Since I experienced an ectopic pregnancy in 1988, Mother’s Day had become difficult for me. People wished me a “Happy Mother’s Day” without realizing the heartache it caused. Two years ago I’d become upset because Mother’s Day was celebrated for three days beginning on Friday. Store clerks and everyone else I came in contact with greeted me with wishes for a happy day on Sunday. I even received an email from a regional UMC church official reminding me not to forget the day. I hit the roof! Was she serious? How could anyone forget Mother’s Day? I was bombarded with it for three days. I really didn’t appreciate being reminded of my loss and tried to take it in stride, but it did get to me. I knew I couldn’t possibly be alone in this sentiment. Other ladies have suffered similar loss, and some have never even been able to conceive. As the holiday approached last year, I truly dreaded it. My own mother passed in 2000 so from that point on I tried to ignore the date. I even dreaded going to church that day after having been give a rose, which set off an uncontrollable crying jag that was so bad I had to exit the sanctuary in 2001. I prayed for the good Lord to shield me last year, and He did.
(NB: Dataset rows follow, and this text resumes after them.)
-- ==== Sys2Proof/Syntax.lean ====
section
/-! DEFINITION. The frames of the rig link, the service requests, and the commands: one constructor of `Instr` per row
of spec/opcode_table.json, with the operands that the row's rule names. -/

namespace Sys2Proof

/-- Long form (10-bit values) or short form (7-bit values) of strikes and releases (spec 00, Terms). -/
inductive Form where
  | long
  | short
  deriving DecidableEq, Repr

/-- The twelve kinds of frame with their fields as they stand on the line (R192, spec 11 section 11.2). The fields
keep their full width, so a received frame is held exactly as it arrived. The length and the check byte follow from
the kind and the fields. -/
inductive Frame where
  | strikeLong (lane key : Byte) (strike : Half)
  | strikeShort (lane key strike : Byte)
  | releaseLong (lane key : Byte) (value : Option Half)
  | releaseShort (lane key : Byte) (value : Option Byte)
  | control (lane number : Byte) (value : Half)
  | soundSelect (lane : Byte) (bank : Half) (sound : Byte)
  | beatTick
  | transport (action : Byte) (bar : Half) (beat : Byte)
  | click (feed accent : Byte) (bar : Half) (beat : Byte)
  | portSilence
  | request (target tag code : Byte) (params : List Byte)
  | reply (unit tag code outcome : Byte) (data : List Byte)
  deriving DecidableEq, Repr

/-- The strike field of a Strike frame, in the form it came. -/
inductive StrikeAmount where
  | long (v : Half)
  | short (v : Byte)
  deriving DecidableEq, Repr

/-- The optional value of a Release frame, in the form it came. -/
inductive ReleaseAmount where
  | long (v : Option Half)
  | short (v : Option Byte)
  deriving DecidableEq, Repr

/-- The service requests of R176's catalogue (spec 09, 9.4) with their parameters (spec 11, 11.3). -/
inductive Request where
  | identify
  | readStatus (clear : Option Byte)
  | readCounters (selector clear : Byte)
  | readSetting (item index start count : Byte)
  | writeSetting (item index start : Byte) (values : List Half)
  | storeSettings
  | readCurve (partition start count : Byte)
  | writeCurve (partition start : Byte) (points : List Half)
  | storeCurves
  | readSetList (start count : Byte)
  | writeSetList (pages : List (BitVec 7))
  | bufferWrite (offset : Half) (bytes : List Byte)
  | bufferRead (offset : Half) (count : Byte)
  | bufferLoad (page : Byte)
  | pageRead (page : Byte) (offset : Half) (count : Byte)
  | commit (page : Byte)
  | clear (page : Byte)
  | protect (page : Byte)
  | unprotect (page : Byte)
  | protectAll
  | unprotectAll
  | lock
  | unlock
  | readProtection
  | change (kind number : Byte)
  | adjust (item target : Byte) (value : Half)
  | keepAdjustments
  | click (action : Byte)
  | selectTempo (slot : Byte)
  | panic
  | mute (port state : Byte)
  | flush (port : Byte)
  | restart
  deriving DecidableEq, Repr

/-- Where a request came in and what its reply copies: the inbound port it was taken from, its target unit and its tag
(R174, R175). -/
structure Head where
  port : Port
  unit : Byte
  tag  : Byte
  deriving DecidableEq, Repr

/-- The level of a contact (R139). -/
inductive Level where
  | opened
  | closed
  deriving DecidableEq, Repr

/-- The four stepping kinds of the CHANGE request (R116). -/
inductive StepKind where
  | nextScene
  | prevScene
  | nextSong
  | prevSong
  deriving DecidableEq, Repr

/-- The two GOTO kinds of the CHANGE request (R117). -/
inductive GotoKind where
  | scene
  | song
  deriving DecidableEq, Repr

/-- The commands: one constructor per row of spec/opcode_table.json, in the table's order. A frame row is that frame
completing on an inbound port; a request row is that request, taken from an inbound port; the other rows are events of
the part, of its pins or of its supply. `moment` is the moment of the event where a rule uses it
(R106, R139), in µs since power was last applied (log entry 6). -/
inductive Instr where
  | powerUp
  | character (port : Port) (c : Byte) (stopBitFound : Bool)
  | idleResync (port : Port)
  | frameCutShort (port : Port)
  | strike (port : Port) (lane : Lane) (key : Key) (amount : StrikeAmount)
  | release (port : Port) (lane : Lane) (key : Key) (amount : ReleaseAmount)
  | control (port : Port) (lane : Lane) (number : Byte) (value : Half)
  | sustainControl (port : Port) (lane : Lane) (value : Half)
  | soundSelect (port : Port) (lane : Lane) (bank : Half) (sound : Byte)
  | transport (port : Port) (action : Byte) (bar : Half) (beat : Byte)
  | thruFrame (port : Port) (frame : Frame)
  | serviceRequest (port : Port) (target tag code : Byte) (params : List Byte)
  | serviceReply (port : Port) (unit tag code outcome : Byte) (data : List Byte)
  | serviceTake (moment : Nat)
  | serviceTimeEnd
  | requestMalformed (head : Head) (code : Byte) (params : List Byte)
  | identify (head : Head)
  | readStatus (head : Head) (clear : Option Byte)
  | readCounters (head : Head) (selector clear : Byte)
  | readSetting (head : Head) (item index start count : Byte)
  | writeSettingInboundPort (head : Head) (index start : Byte) (values : List Half)
  | writeSettingOutboundPort (head : Head) (index start : Byte) (values : List Half)
  | writeSettingPedal (head : Head) (index start : Byte) (values : List Half) (moment : Nat)
  | writeSettingFeed (head : Head) (index start : Byte) (values : List Half)
  | writeSettingTempoSlot (head : Head) (index start : Byte) (values : List Half)
  | writeSettingUnitNumber (head : Head) (index start : Byte) (values : List Half)
  | writeSettingTempoSource (head : Head) (index start : Byte) (values : List Half)
  | storeSettings (head : Head)
  | readCurve (head : Head) (partition start count : Byte)
  | writeCurve (head : Head) (partition start : Byte) (points : List Half)
  | storeCurves (head : Head)
  | readSetList (head : Head) (start count : Byte)
  | writeSetList (head : Head) (pages : List (BitVec 7))
  | bufferWrite (head : Head) (offset : Half) (bytes : List Byte)
  | bufferRead (head : Head) (offset : Half) (count : Byte)
  | bufferLoad (head : Head) (page : Byte)
  | pageRead (head : Head) (page : Byte) (offset : Half) (count : Byte)
  | commit (head : Head) (page : Byte)
  | clear (head : Head) (page : Byte)
  | protect (head : Head) (page : Byte)
  | unprotect (head : Head) (page : Byte)
  | protectAll (head : Head)
  | unprotectAll (head : Head)
  | lock (head : Head)
  | unlock (head : Head)
  | readProtection (head : Head)
  | changeStep (head : Head) (kind : StepKind) (number : Byte)
  | changeGoto (head : Head) (kind : GotoKind) (number : Byte)
  | operationSuspended
  | fetchEnd (sameMoment : Bool)
  | burstPlace
  | changeEnd
  | adjustZoneGain (head : Head) (zone : Byte) (value : Half)
  | adjustZoneOffset (head : Head) (zone : Byte) (value : Half)
  | adjustZoneTranspose (head : Head) (zone : Byte) (value : Half)
  | adjustZoneEnabled (head : Head) (zone : Byte) (value : Half)
  | adjustMuteSet (head : Head) (target : Byte) (value : Half)
  | adjustFeedOverride (head : Head) (feed : Byte) (value : Half)
  | adjustTempo (head : Head) (target : Byte) (value : Half)
  | keepAdjustments (head : Head)
  | clickStart (head : Head)
  | clickStop (head : Head)
  | clickContinue (head : Head)
  | selectTempo (head : Head) (slot : Byte)
  | panic (head : Head)
  | mute (head : Head) (port state : Byte)
  | flush (head : Head) (port : Byte)
  | restart (head : Head)
  | restartMade (moment : Nat)
  | frameStart (port : Port)
  | frameEnd (port : Port)
  | pacingGapEnd (port : Port)
  | settleWindowEnd (port : Port)
  | releaseDrain (port : Port)
  | bufferLoadEnd
  | keepLoadEnd
  | commitEnd (deviations : List Host.Cell)
  | clearEnd (deviations : List Host.Cell)
  | subTick
  | beatBoundary
  | pedalContactChange (pedal : Pedal) (level : Level) (moment : Nat)
  | pedalSettled (pedal : Pedal) (moment : Nat)
  | showlockContactChange (level : Level) (moment : Nat)
  | showlockSettled (moment : Nat)
  | lossOfPower (torn : List Host.Cell)
  deriving DecidableEq, Repr

end Sys2Proof
end

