-- ==== Sys2Proof/Machine/RequestCommands.lean ====
section
/-! DEFINITION. The meanings of the service unit's own commands and of the service requests, one definition per
row of the table. -/

namespace Sys2Proof.Machine

/-- R174, R16: SERVICE_TAKE. -/
def execServiceTake (moment : Nat) (s : State) : Host.Outcome State Fault Refusal :=
  powered (fun s => serviceTake (advanceTo moment s)) s

/-- R174: SERVICE_TIME_END: the unit is free again. -/
def execServiceTimeEnd (s : State) : Host.Outcome State Fault Refusal :=
  powered (modifyService fun u => { u with busy := none }) s

/-- R176: REQUEST_MALFORMED, a request by its code and parameter bytes. -/
def execRequestMalformed (head : Head) (code : Byte) (params : List Byte) (s : State) :
    Host.Outcome State Fault Refusal :=
  powered (serveCode head code params (performBytes code params)) s

/-- R178: IDENTIFY. -/
def execIdentify (head : Head) (s : State) : Host.Outcome State Fault Refusal :=
  powered (serve head .identify opIdentify) s

/-- R188, R191: READ_STATUS. -/
def execReadStatus (head : Head) (clear : Option Byte) (s : State) : Host.Outcome State Fault Refusal :=
  powered (serve head (.readStatus clear) (opReadStatus clear)) s

/-- R190: READ_COUNTERS. -/
def execReadCounters (head : Head) (selector clear : Byte) (s : State) : Host.Outcome State Fault Refusal :=
  powered (serve head (.readCounters selector clear) (opReadCounters selector clear)) s

/-- R182: READ_SETTING. -/
def execReadSetting (head : Head) (item index start count : Byte) (s : State) : Host.Outcome State Fault Refusal :=
  powered (serve head (.readSetting item index start count) (opReadSetting item index start count)) s

/-- R180, R181, R11: WRITE_SETTING_INBOUND_PORT. -/
def execWriteSettingInboundPort (head : Head) (index start : Byte) (values : List Half) (s : State) :
    Host.Outcome State Fault Refusal :=
  powered (serve head (.writeSetting 1#8 index start values) (opWriteInbound index start values)) s

/-- R180, R181, R21: WRITE_SETTING_OUTBOUND_PORT. -/
def execWriteSettingOutboundPort (head : Head) (index start : Byte) (values : List Half) (s : State) :
    Host.Outcome State Fault Refusal :=
  powered (serve head (.writeSetting 2#8 index start values) (opWriteOutbound index start values)) s

/-- R147, R148, R139: WRITE_SETTING_PEDAL. -/
def execWriteSettingPedal (head : Head) (index start : Byte) (values : List Half) (moment : Nat) (s : State) :
    Host.Outcome State Fault Refusal :=
  powered (fun s => serve head (.writeSetting 3#8 index start values) (opWritePedal index start values) (advanceTo moment s)) s

/-- R180, R181, R102: WRITE_SETTING_FEED. -/
def execWriteSettingFeed (head : Head) (index start : Byte) (values : List Half) (s : State) :
    Host.Outcome State Fault Refusal :=
  powered (serve head (.writeSetting 4#8 index start values) (opWriteFeed index start values)) s

/-- R180, R181, R88: WRITE_SETTING_TEMPO_SLOT. -/
def execWriteSettingTempoSlot (head : Head) (index start : Byte) (values : List Half) (s : State) :
    Host.Outcome State Fault Refusal :=
  powered (serve head (.writeSetting 5#8 index start values) (opWriteSlot index start values)) s

/-- R180, R181, R172: WRITE_SETTING_UNIT_NUMBER. -/
def execWriteSettingUnitNumber (head : Head) (index start : Byte) (values : List Half) (s : State) :
    Host.Outcome State Fault Refusal :=
  powered (serve head (.writeSetting 6#8 index start values) (opWriteUnit index start values)) s

/-- R180, R181, R84: WRITE_SETTING_TEMPO_SOURCE. -/
def execWriteSettingTempoSource (head : Head) (index start : Byte) (values : List Half) (s : State) :
    Host.Outcome State Fault Refusal :=
  powered (serve head (.writeSetting 7#8 index start values) (opWriteSource index start values)) s

/-- R159: STORE_SETTINGS. -/
def execStoreSettings (head : Head) (s : State) : Host.Outcome State Fault Refusal :=
  powered (serve head .storeSettings opStoreSettings) s

/-- R60: READ_CURVE. -/
def execReadCurve (head : Head) (partition start count : Byte) (s : State) : Host.Outcome State Fault Refusal :=
  powered (serve head (.readCurve partition start count) (opReadCurve partition start count)) s

/-- R58, R59: WRITE_CURVE. -/
def execWriteCurve (head : Head) (partition start : Byte) (points : List Half) (s : State) :
    Host.Outcome State Fault Refusal :=
  powered (serve head (.writeCurve partition start points) (opWriteCurve partition start points)) s

/-- R159: STORE_CURVES. -/
def execStoreCurves (head : Head) (s : State) : Host.Outcome State Fault Refusal :=
  powered (serve head .storeCurves opStoreCurves) s

/-- R183: READ_SET_LIST. -/
def execReadSetList (head : Head) (start count : Byte) (s : State) : Host.Outcome State Fault Refusal :=
  powered (serve head (.readSetList start count) (opReadSetList start count)) s

/-- R114: WRITE_SET_LIST. -/
def execWriteSetList (head : Head) (pages : List (BitVec 7)) (s : State) : Host.Outcome State Fault Refusal :=
  powered (serve head (.writeSetList pages) (opWriteSetList pages)) s

/-- R153: BUFFER_WRITE. -/
def execBufferWrite (head : Head) (offset : Half) (bytes : List Byte) (s : State) :
    Host.Outcome State Fault Refusal :=
  powered (serve head (.bufferWrite offset bytes) (opBufferWrite offset bytes)) s

/-- R154: BUFFER_READ. -/
def execBufferRead (head : Head) (offset : Half) (count : Byte) (s : State) : Host.Outcome State Fault Refusal :=
  powered (serve head (.bufferRead offset count) (opBufferRead offset count)) s

/-- R156: BUFFER_LOAD. -/
def execBufferLoad (head : Head) (page : Byte) (s : State) : Host.Outcome State Fault Refusal :=
  powered (serve head (.bufferLoad page) (opBufferLoad page)) s

/-- R155: PAGE_READ. -/
def execPageRead (head : Head) (page : Byte) (offset : Half) (count : Byte) (s : State) :
    Host.Outcome State Fault Refusal :=
  powered (serve head (.pageRead page offset count) (opPageRead page offset count)) s

/-- R157: COMMIT. -/
def execCommit (head : Head) (page : Byte) (s : State) : Host.Outcome State Fault Refusal :=
  powered (serve head (.commit page) (opCommit page)) s

/-- R158: CLEAR. -/
def execClear (head : Head) (page : Byte) (s : State) : Host.Outcome State Fault Refusal :=
  powered (serve head (.clear page) (opClear page)) s

/-- R165: PROTECT. -/
def execProtect (head : Head) (page : Byte) (s : State) : Host.Outcome State Fault Refusal :=
  powered (serve head (.protect page) (opProtectOne true page)) s

/-- R165: UNPROTECT. -/
def execUnprotect (head : Head) (page : Byte) (s : State) : Host.Outcome State Fault Refusal :=
  powered (serve head (.unprotect page) (opProtectOne false page)) s

/-- R166: PROTECT_ALL. -/
def execProtectAll (head : Head) (s : State) : Host.Outcome State Fault Refusal :=
  powered (serve head .protectAll (opProtectAll true)) s

/-- R166: UNPROTECT_ALL. -/
def execUnprotectAll (head : Head) (s : State) : Host.Outcome State Fault Refusal :=
  powered (serve head .unprotectAll (opProtectAll false)) s

/-- R167: LOCK. -/
def execLock (head : Head) (s : State) : Host.Outcome State Fault Refusal :=
  powered (serve head .lock opLock) s

/-- R168: UNLOCK. -/
def execUnlock (head : Head) (s : State) : Host.Outcome State Fault Refusal :=
  powered (serve head .unlock opUnlock) s

/-- R169: READ_PROTECTION. -/
def execReadProtection (head : Head) (s : State) : Host.Outcome State Fault Refusal :=
  powered (serve head .readProtection opReadProtection) s

/-- R115, R116: CHANGE_STEP. -/
def execChangeStep (head : Head) (kind : StepKind) (number : Byte) (s : State) : Host.Outcome State Fault Refusal :=
  powered (serve head (.change (stepCode kind) number) (opChangeStep kind number)) s

/-- R115, R117: CHANGE_GOTO. -/
def execChangeGoto (head : Head) (kind : GotoKind) (number : Byte) (s : State) : Host.Outcome State Fault Refusal :=
  powered (serve head (.change (gotoCode kind) number) (opChangeGoto kind number)) s

/-- R131, R43: ADJUST_ZONE_GAIN. -/
def execAdjustZoneGain (head : Head) (zone : Byte) (value : Half) (s : State) : Host.Outcome State Fault Refusal :=
  powered (serve head (.adjust 1#8 zone value) (opAdjustGain zone value)) s

/-- R131, R43: ADJUST_ZONE_OFFSET. -/
def execAdjustZoneOffset (head : Head) (zone : Byte) (value : Half) (s : State) : Host.Outcome State Fault Refusal :=
  powered (serve head (.adjust 2#8 zone value) (opAdjustOffset zone value)) s

/-- R131, R43: ADJUST_ZONE_TRANSPOSE. -/
def execAdjustZoneTranspose (head : Head) (zone : Byte) (value : Half) (s : State) :
    Host.Outcome State Fault Refusal :=
  powered (serve head (.adjust 3#8 zone value) (opAdjustTranspose zone value)) s

/-- R131, R42, R44: ADJUST_ZONE_ENABLED. -/
def execAdjustZoneEnabled (head : Head) (zone : Byte) (value : Half) (s : State) : Host.Outcome State Fault Refusal :=
  powered (serve head (.adjust 4#8 zone value) (opAdjustEnabled zone value)) s

/-- R131, R22: ADJUST_MUTE_SET. -/
def execAdjustMuteSet (head : Head) (target : Byte) (value : Half) (s : State) : Host.Outcome State Fault Refusal :=
  powered (serve head (.adjust 5#8 target value) (opAdjustMuteSet target value)) s

/-- R131, R102: ADJUST_FEED_OVERRIDE. -/
def execAdjustFeedOverride (head : Head) (feed : Byte) (value : Half) (s : State) :
    Host.Outcome State Fault Refusal :=
  powered (serve head (.adjust 6#8 feed value) (opAdjustOverride feed value)) s

/-- R133, R88: ADJUST_TEMPO. -/
def execAdjustTempo (head : Head) (target : Byte) (value : Half) (s : State) : Host.Outcome State Fault Refusal :=
  powered (serve head (.adjust 7#8 target value) (opAdjustTempo target value)) s

/-- R134: KEEP_ADJUSTMENTS. -/
def execKeepAdjustments (head : Head) (s : State) : Host.Outcome State Fault Refusal :=
  powered (serve head .keepAdjustments opKeep) s

/-- R97, R91: CLICK_START. -/
def execClickStart (head : Head) (s : State) : Host.Outcome State Fault Refusal :=
  powered (serve head (.click 1#8) opClickStart) s

/-- R97, R92: CLICK_STOP. -/
def execClickStop (head : Head) (s : State) : Host.Outcome State Fault Refusal :=
  powered (serve head (.click 2#8) opClickStop) s

/-- R97, R93: CLICK_CONTINUE. -/
def execClickContinue (head : Head) (s : State) : Host.Outcome State Fault Refusal :=
  powered (serve head (.click 3#8) opClickContinue) s

/-- R85, R87: SELECT_TEMPO. -/
def execSelectTempo (head : Head) (slot : Byte) (s : State) : Host.Outcome State Fault Refusal :=
  powered (serve head (.selectTempo slot) (opSelectTempo slot)) s

/-- R79, R78: PANIC. -/
def execPanic (head : Head) (s : State) : Host.Outcome State Fault Refusal :=
  powered (serve head .panic opPanic) s

/-- R24: MUTE. -/
def execMute (head : Head) (port state : Byte) (s : State) : Host.Outcome State Fault Refusal :=
  powered (serve head (.mute port state) (opMute port state)) s

/-- R25, R26: FLUSH. -/
def execFlush (head : Head) (port : Byte) (s : State) : Host.Outcome State Fault Refusal :=
  powered (serve head (.flush port) (opFlush port)) s

/-- R184: RESTART. -/
def execRestart (head : Head) (s : State) : Host.Outcome State Fault Refusal :=
  powered (serve head .restart opRestart) s

end Sys2Proof.Machine
end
On Friday of Mother’s Day weekend 2014, I ran errands and was amazed that no one mentioned the holiday. How truly blessed I was or so I thought. Then early Sunday morning as I sat reading my emails, I heard my cell phone ringing. I thought it might be church business, but in checking the caller ID, I saw it was from North Carolina and assumed it concerned our summer home. Instead I was greeted by a very special voice. Dr. Sam, a young man whom Jim and I befriended during his college years, was the caller. My happiness soared as we chatted. He’d begun calling me his second mom in 2005, and for me, that was a gift beyond compare. I have never known a more thoughtful, compassionate person. We first met because his father, an ordained A.M.E. minister, was the janitor at the elementary school at which I taught. My first husband and I had invited his family to fish in our pond, and we all became friends. When my first husband became ill with what was finally diagnosed as esophageal cancer, Sam made it a point to stop by and visit with him. This visit was not convenient in that it added distance and time to his return trip to college, but Sam cared enough to do it. When my husband passed away, Sam and his dad came by the house the first evening and offered their condolences. It meant so much to know they cared.
When Jim and I married, I introduced him to Sam’s entire family. Jim took a special liking to Sam, but who wouldn’t? His smile could light the world and his Christian upbringing is so evident in his love for others. We were invited to his graduation from State and kept apprised of his desire to attend medical school. He was accepted by Wake Forest, and we were blessed to attend his graduation there in 2005. Now he is a full-fledged doctor in the field of orthopedics and hopeful of being able to help Jim with his ailments. That’s our Sam!
As we chatted last year, I was overcome with joy not just happiness! Sam’s sweet wishes for my day were accepted with delight. I thanked God for bringing him into our lives and went outside. Within minutes the Lord blessed me with another one of His creations. I’d gotten a Mexican hydrangea from our garden club the previous year and was pleased to see that it had made it through the icy winter. I’d been told they were quite prolific and had wondered if it would do well in our sandy soil. Much to my delight, I found a new shoot about three feet from the parent plant. What a treasure and gift from God too!
The healing that began last year has continued, and I look forward to Mother’s Day this year. I/we are part of a wonderful church family, and I know I will enjoy worshiping in their presence no matter what happens on Sunday this year. Oh, greetings for Mother’s Day began a week in advance this year! Praise God, I wasn’t annoyed and now look forward to the day. God is so good all the time! Yes, all the time God is so good!